Results and discussion

Test results
Species / strain:
S. typhimurium, other: TA 97, TA 98, TA 100, TA1535
Metabolic activation:
with and without
Genotoxicity:
negative
Cytotoxicity / choice of top concentrations:
not specified
Vehicle controls validity:
valid
Untreated negative controls validity:
not examined
Positive controls validity:
valid
Remarks on result:
other: other: Salmonella typhimurium, TA100, TA1535, TA97, TA98
Remarks:
Migrated from field 'Test system'.

Applicant's summary and conclusion

Conclusions:
Interpretation of results (migrated information):
negative

Up to 166 µg/plate, 2-Hydroxy-2 -methylpropanenitrile did not induce biologically relevant increases in revertants in any of the tested strains,in neither case with or without metablolic activation.
Executive summary:

In a reverse gene mutation assay in bacteria similar to OECD TG 471, four strains of S. typhimurium (TA 1535, TA 100, TA 98, and TA 97) were exposed to 2-Hydroxy-2 -methylpropanenitrile (solvent: water), at concentrations of 0.3, 1, 3, 10, 33, 100, 166 µg/plate in the presence and absence of mammalian metabolic activation (preincubation method).

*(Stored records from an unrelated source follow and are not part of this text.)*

/-- The checks of a word pass where its registers are declared, its own checks pass, and the region has room. -/
theorem firstFault_eq_none {x : Issue} {a : At} (hr : rejectOf x.i = none) (hp : (x.chk a).priv = false)
    (hd : ∀ n ∈ (x.chk a).use.vr ++ (x.chk a).use.vw, n < a.g.vregs) (hg : (x.chk a).reg = false)
    (ht : (x.chk a).typ = false) (hm : (x.chk a).modeval = none)
    (hz : a.g.runCheck = true → hazardOf a.g (x.chk a).use = none) (hroom : HasRoom a (x.region a)) :
    firstFault x a = none := by
  have hd' : ((x.chk a).use.vr ++ (x.chk a).use.vw).any (fun n => decide (a.g.vregs ≤ n)) = false := by
    rw [List.any_eq_false]
    intro n hn
    have := hd n hn
    simp; omega
  have hz' : (if a.g.runCheck then hazardOf a.g (x.chk a).use else none) = none := by
    split <;> rename_i h
    · exact hz h
    · rfl
  simp only [firstFault, hr, hp, hd', hg, ht, hm, hz']
  simp only [Option.isSome_none, Bool.false_or, Bool.false_eq_true, if_false]
  split
  · rfl
  · rename_i rg hrg
    rw [hroom rg hrg]; rfl

/-! ## What an issue leaves behind -/

/-- A group without a late fault after a park at a marker (03 R55). -/
def parkedAs (w : W) (r : GroupRef) (g : Group) : Group :=
  if g.outstanding then { g with parked := true }
  else { g with
    parked := false
    unmarked := ([], [])
    runCheck := bitOf (w.probe r.chip g.ctx).cfg.toNat 2
    scalarMark := (match w.block g.block with
      | some b => b.scalars.length
      | none => 0)
    late := none }

/-- The park at a marker of a group without a late fault. -/
theorem park_eq {w : W} {r : GroupRef} {g : Group} (hg : w.group r = some g) (hl : g.late = none) :
    w.park r = w.putGroup r (parkedAs w r g) := by
  unfold W.park parkedAs
  simp only [hg]
  split
  · rw [W.updGroup_eq hg]
  · unfold W.marker
    simp only [hg, hl]
    exact W.updGroup_eq hg _

/-- The group after an issue, its park apart (03 R55; 08 R162). -/
def issuedAs (x : Issue) (a : At) (pc : Option DWord) (g : Group) : Group :=
  { (g.updEntry a.ei fun e => { e with
      pc := pc.getD e.pc, wait := none, stall := none, linkWait := false, refill := none }) with
    lastEntry := a.ei
    unmarked := if isVariable x.i then (g.unmarked.1 ++ (x.chk a).use.vw, g.unmarked.2 ++ (x.chk a).use.sw) else g.unmarked
    region := g.region.map fun rg => rg.charge (x.region a) }

/-- The core's account of an issue. -/
def W.account (w : W) (a : At) (reused : Bool) : W :=
  w.updCore (coreKey a.r) fun c => { c with
    lastSlot := AList.put c.lastSlot (a.r.slot % 4) a.r.slot
    used := AList.put c.used (a.r.slot % 4) (if reused then .reused else .executed)
    charged := AList.put c.charged (a.r.slot % 4) (some ⟨a.r, a.ei⟩, if reused then .reused else .executed)
    issuedBy := AList.put c.issuedBy (a.r.slot % 4) (a.g.ctx, a.g.block, a.g.gid) }

/-- What an issue leaves behind. -/
theorem finish_eq {x : Issue} {a : At} {w : W} {pc : Option DWord} {reused : Bool} {g : Group} (hg : w.group a.r = some g)
    (hl : x.k = true → g.late = none) :
    w.finish x a pc reused = (w.account a reused).putGroup a.r
      (if x.k then parkedAs w a.r (issuedAs x a pc g) else issuedAs x a pc g) := by
  have h1 : ∀ w1 : W, w1 = (w.account a reused).putGroup a.r (issuedAs x a pc g) →
      (if x.k then w1.park a.r else w1) = (w.account a reused).putGroup a.r
        (if x.k then parkedAs w a.r (issuedAs x a pc g) else issuedAs x a pc g) := by
    intro w1 e
    subst e
    split
    · rename_i hk
      rw [park_eq (W.group_putGroup _ _ _) (show (issuedAs x a pc g).late = none from hl hk), W.putGroup_putGroup]
      rfl
    · rfl
  refine h1 _ ?_
  rw [W.updGroup_eq hg]
  rfl

/-! ## Words on registers -/

/-- A machine with other core tables. -/
def W.withCores (w : W) (cs : AList (Nat × Nat) Core) : W := { w with s := { w.s with cores := cs } }
/-- A group with other registers. -/
def Group.withRegs (g : Group) (v : AList Nat VMap) (s : AList Nat DWord) (p : AList Nat LaneMask) : Group :=
  { g with v := v, s := s, p := p }

@[simp] theorem W.withCores_group (w : W) (cs : AList (Nat × Nat) Core) (r : GroupRef) :
    (w.withCores cs).group r = w.group r := rfl
@[simp] theorem W.withCores_m (w : W) (cs : AList (Nat × Nat) Core) : (w.withCores cs).m = w.m := rfl
theorem W.withCores_self (w : W) : w.withCores w.s.cores = w := rfl
theorem W.updCore_withCores (w : W) (k : Nat × Nat) (c : Core → Core) :
    w.updCore k c = w.withCores (AList.put w.s.cores k (c (w.core k))) := rfl

/-- What a step leaves of a machine in which only one group and the tables of cores have changed. -/
def OnlyGroup (w : W) (r : GroupRef) (g : Group) (w' : W) : Prop := ∃ cs, w' = (w.withCores cs).putGroup r g

theorem OnlyGroup.group {w w' : W} {r : GroupRef} {g : Group} (h : OnlyGroup w r g w') : w'.group r = some g := by
  obtain ⟨cs, rfl⟩ := h; simp

theorem OnlyGroup.refl {w : W} {r : GroupRef} {g : Group} (h : w.group r = some g) : OnlyGroup w r g w := by
  refine ⟨w.s.cores, ?_⟩
  have := W.updGroup_eq h fun g => g
  have h2 : w.updGroup r (fun g => g) = w := by
    have : ∀ t : AList GroupRef Group, AList.upd t r (fun g => g) = t := by
      intro t
      induction t with
      | nil => rfl
      | cons q t ih => obtain ⟨k, v⟩ := q; by_cases h : k = r <;> simp [AList.upd, h, ih]
    simp [W.updGroup, this]
  rw [W.withCores_self, ← this, h2]

theorem OnlyGroup.trans {w w1 w2 : W} {r : GroupRef} {g h : Group} (a : OnlyGroup w r g w1) (b : OnlyGroup w1 r h w2) :
    OnlyGroup w r h w2 := by
  obtain ⟨cs, rfl⟩ := a
  obtain ⟨ds, rfl⟩ := b
  exact ⟨ds, by
    show ((w.withCores ds).putGroup r g).putGroup r h = _
    rw [W.putGroup_putGroup]⟩

theorem OnlyGroup.put {w w1 : W} {r : GroupRef} {g : Group} (a : OnlyGroup w r g w1) (f : Group → Group) :
    OnlyGroup w r (f g) (w1.updGroup r f) := by
  obtain ⟨cs, rfl⟩ := a
  exact ⟨cs, by rw [W.updGroup_putGroup]⟩

theorem OnlyGroup.core {w w1 : W} {r : GroupRef} {g : Group} (a : OnlyGroup w r g w1) (k : Nat × Nat) (c : Core → Core) :
    OnlyGroup w r g (w1.updCore k c) := by
  obtain ⟨cs, rfl⟩ := a
  exact ⟨_, rfl⟩

/-- The group g' holds what some register writes leave of the registers of g, and is g apart from them. -/
def Wrote (g : Group) (ws : List RegWrite) (g' : Group) : Prop :=
  (∃ v s p, g' = g.withRegs v s p) ∧ (∀ n, g'.vget n = lastV ws n (g.vget n)) ∧
    (∀ n, g'.sget n = lastS ws n (g.sget n)) ∧ ∀ n, g'.pget n = lastP ws n (g.pget n)

/-- A value's mapping holds the value (09 R191). -/
@[simp] theorem mapTo_bits (c : Core) (now : Nat × Nat) (value : VReg) : (c.mapTo now value).1.bits = value := by
  unfold Core.mapTo Core.newUnnamed
  split
  · rfl
  · split
    · split <;> rfl
    · split <;> rfl

/-- One register write. -/
theorem writeReg_only {w : W} {r : GroupRef} {g : Group} (hg : w.group r = some g) (x : RegWrite) :
    ∃ g', OnlyGroup w r g' (w.writeReg r x) ∧ Wrote g [x] g' := by
  cases x with
  | v n value =>
    simp only [W.writeReg, W.setV, hg]
    refine ⟨_, OnlyGroup.put (OnlyGroup.core (OnlyGroup.refl hg) _ _) _, ⟨_, g.s, g.p, rfl⟩, ?_, fun _ => rfl, fun _ => rfl⟩
    intro m
    by_cases h : n = m
    · subst h; simp [Group.vget, lastV]
    · simp [Group.vget, lastV, h, AList.get?_put_ne _ _ (fun e : m = n => h e.symm)]
  | s n value =>
    refine ⟨_, OnlyGroup.put (OnlyGroup.refl hg) _, ⟨g.v, _, g.p, rfl⟩, fun _ => rfl, ?_, fun _ => rfl⟩
    intro m
    by_cases h : n = m
    · subst h; simp [Group.sget, lastS]
    · simp [Group.sget, lastS, h, AList.getD, AList.get?_put_ne _ _ (fun e : m = n => h e.symm)]
  | p n value =>
    refine ⟨_, OnlyGroup.put (OnlyGroup.refl hg) _, ⟨g.v, g.s, _, rfl⟩, fun _ => rfl, fun _ => rfl, ?_⟩
    intro m
    by_cases h : n = m
    · subst h; simp [Group.pget, lastP]
    · simp [Group.pget, lastP, h, AList.getD, AList.get?_put_ne _ _ (fun e : m = n => h e.symm)]

/-- Register writes in order. -/
theorem writeRegs_only (ws : List RegWrite) : ∀ {w : W} {r : GroupRef} {g : Group}, w.group r = some g →
    ∃ g', OnlyGroup w r g' (w.each ws fun w x => w.writeReg r x) ∧ Wrote g ws g' := by
  induction ws with
  | nil => intro w r g hg; exact ⟨g, OnlyGroup.refl hg, ⟨g.v, g.s, g.p, rfl⟩, fun _ => rfl, fun _ => rfl, fun _ => rfl⟩
  | cons x ws ih =>
    intro w r g hg
    obtain ⟨g1, o1, ⟨v1, s1, p1, e1⟩, hv1, hs1, hp1⟩ := writeReg_only hg x
    obtain ⟨g2, o2, ⟨v2, s2, p2, e2⟩, hv2, hs2, hp2⟩ := ih o1.group
    refine ⟨g2, o1.trans o2, ⟨v2, s2, p2, by rw [e2, e1]; rfl⟩, fun n => ?_, fun n => ?_, fun n => ?_⟩
    · rw [hv2, hv1]; rfl
    · rw [hs2, hs1]; rfl
    · rw [hp2, hp1]; rfl

/-- The reuse table's lookup changes a core's table at most. -/
theorem reuseLookup_only {w : W} {r : GroupRef} {g : Group} (hg : w.group r = some g) (k : Nat × Nat) (ctx : Nat)
    (key : List Nat) : OnlyGroup w r g (w.reuseLookup k ctx key).2 := by
  unfold W.reuseLookup
  split
  · exact OnlyGroup.refl hg
  · dsimp only
    exact (OnlyGroup.refl hg).core _ _

theorem OnlyGroup.reuseInsert {w w1 : W} {r : GroupRef} {g : Group} (o : OnlyGroup w r g w1) (k : Nat × Nat)
    (e : ReuseEntry) : OnlyGroup w r g (w1.reuseInsert k e) := o.core _ _

/-- A record in the reuse table changes a core's table at most. -/
theorem OnlyGroup.reuseRecord {w w1 : W} {r : GroupRef} {g : Group} (o : OnlyGroup w r g w1) (key : List Nat × List VReg)
    (ws : List RegWrite) (fl : Flags) (lines : List Nat) : OnlyGroup w r g (w1.reuseRecord r key ws fl lines) := by
  unfold W.reuseRecord
  rw [o.group]
  dsimp only
  split
  · exact o.reuseInsert _ _
  · exact o

/-- A word of registers that is not variable: the body writes the results and the flags, and records them in the reuse table
and the region's tags. -/
theorem regBody_done {x : RegOp} {w : W} {a : At} {g : Group} (hx : x.late = false) (hg : w.group a.r = some g) :
    ∃ w' g' u hit, regBody x w a = .done w' (some a.next) hit ∧ OnlyGroup w a.r g' w' ∧
      Wrote { g with region := u, fflags := g.fflags ||| (x.result a).flags } (x.result a).writes g' := by
  unfold regBody
  simp only [hx, Bool.false_eq_true, if_false]
  generalize x.keyAt a = key
  have h1 : ∃ hit w1, w.reuseTry a key = (hit, w1) ∧ OnlyGroup w a.r g w1 := by
    cases key with
    | none => exact ⟨_, _, rfl, OnlyGroup.refl hg⟩
    | some k => exact ⟨_, _, rfl, reuseLookup_only hg _ _ _⟩
  obtain ⟨hit, w1, e1, o1⟩ := h1
  simp only [e1]
  let tags := fun rg : Region => (rg.addFragile (rg.refs (x.frag a))).tagWrites (x.chk a).use.vw (x.written a) (x.tagging a)
  have o2 := o1.put fun g => { g with region := g.region.map tags }
  obtain ⟨g3, o3, ⟨v, s, p, e3⟩, hv, hs, hp⟩ := writeRegs_only (x.result a).writes o2.group
  have o4 := (o2.trans o3).put fun g => { g with fflags := g.fflags ||| (x.result a).flags }
  refine ⟨_, { g3 with fflags := g3.fflags ||| (x.result a).flags }, g.region.map tags, hit.isSome, rfl, ?_, ⟨v, s, p, ?_⟩, hv, hs, hp⟩
  · cases key with
    | none => exact o4
    | some k =>
      cases hit with
      | some _ => exact o4
      | none => exact o4.reuseRecord _ _ _ _
  · rw [e3]; rfl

2-Hydroxy-2 -methylpropanenitrile was tested up to cytotoxic concentrations.

The positive controls induced the appropriate responses in the corresponding strains. Up to 166 µg/plate, 2-Hydroxy-2 -methylpropanenitrile did not induce biologically relevant increases in revertants in any of the tested strains,in neither case with or without metablolic activation.

There was no evidence of induced mutant colonies over background.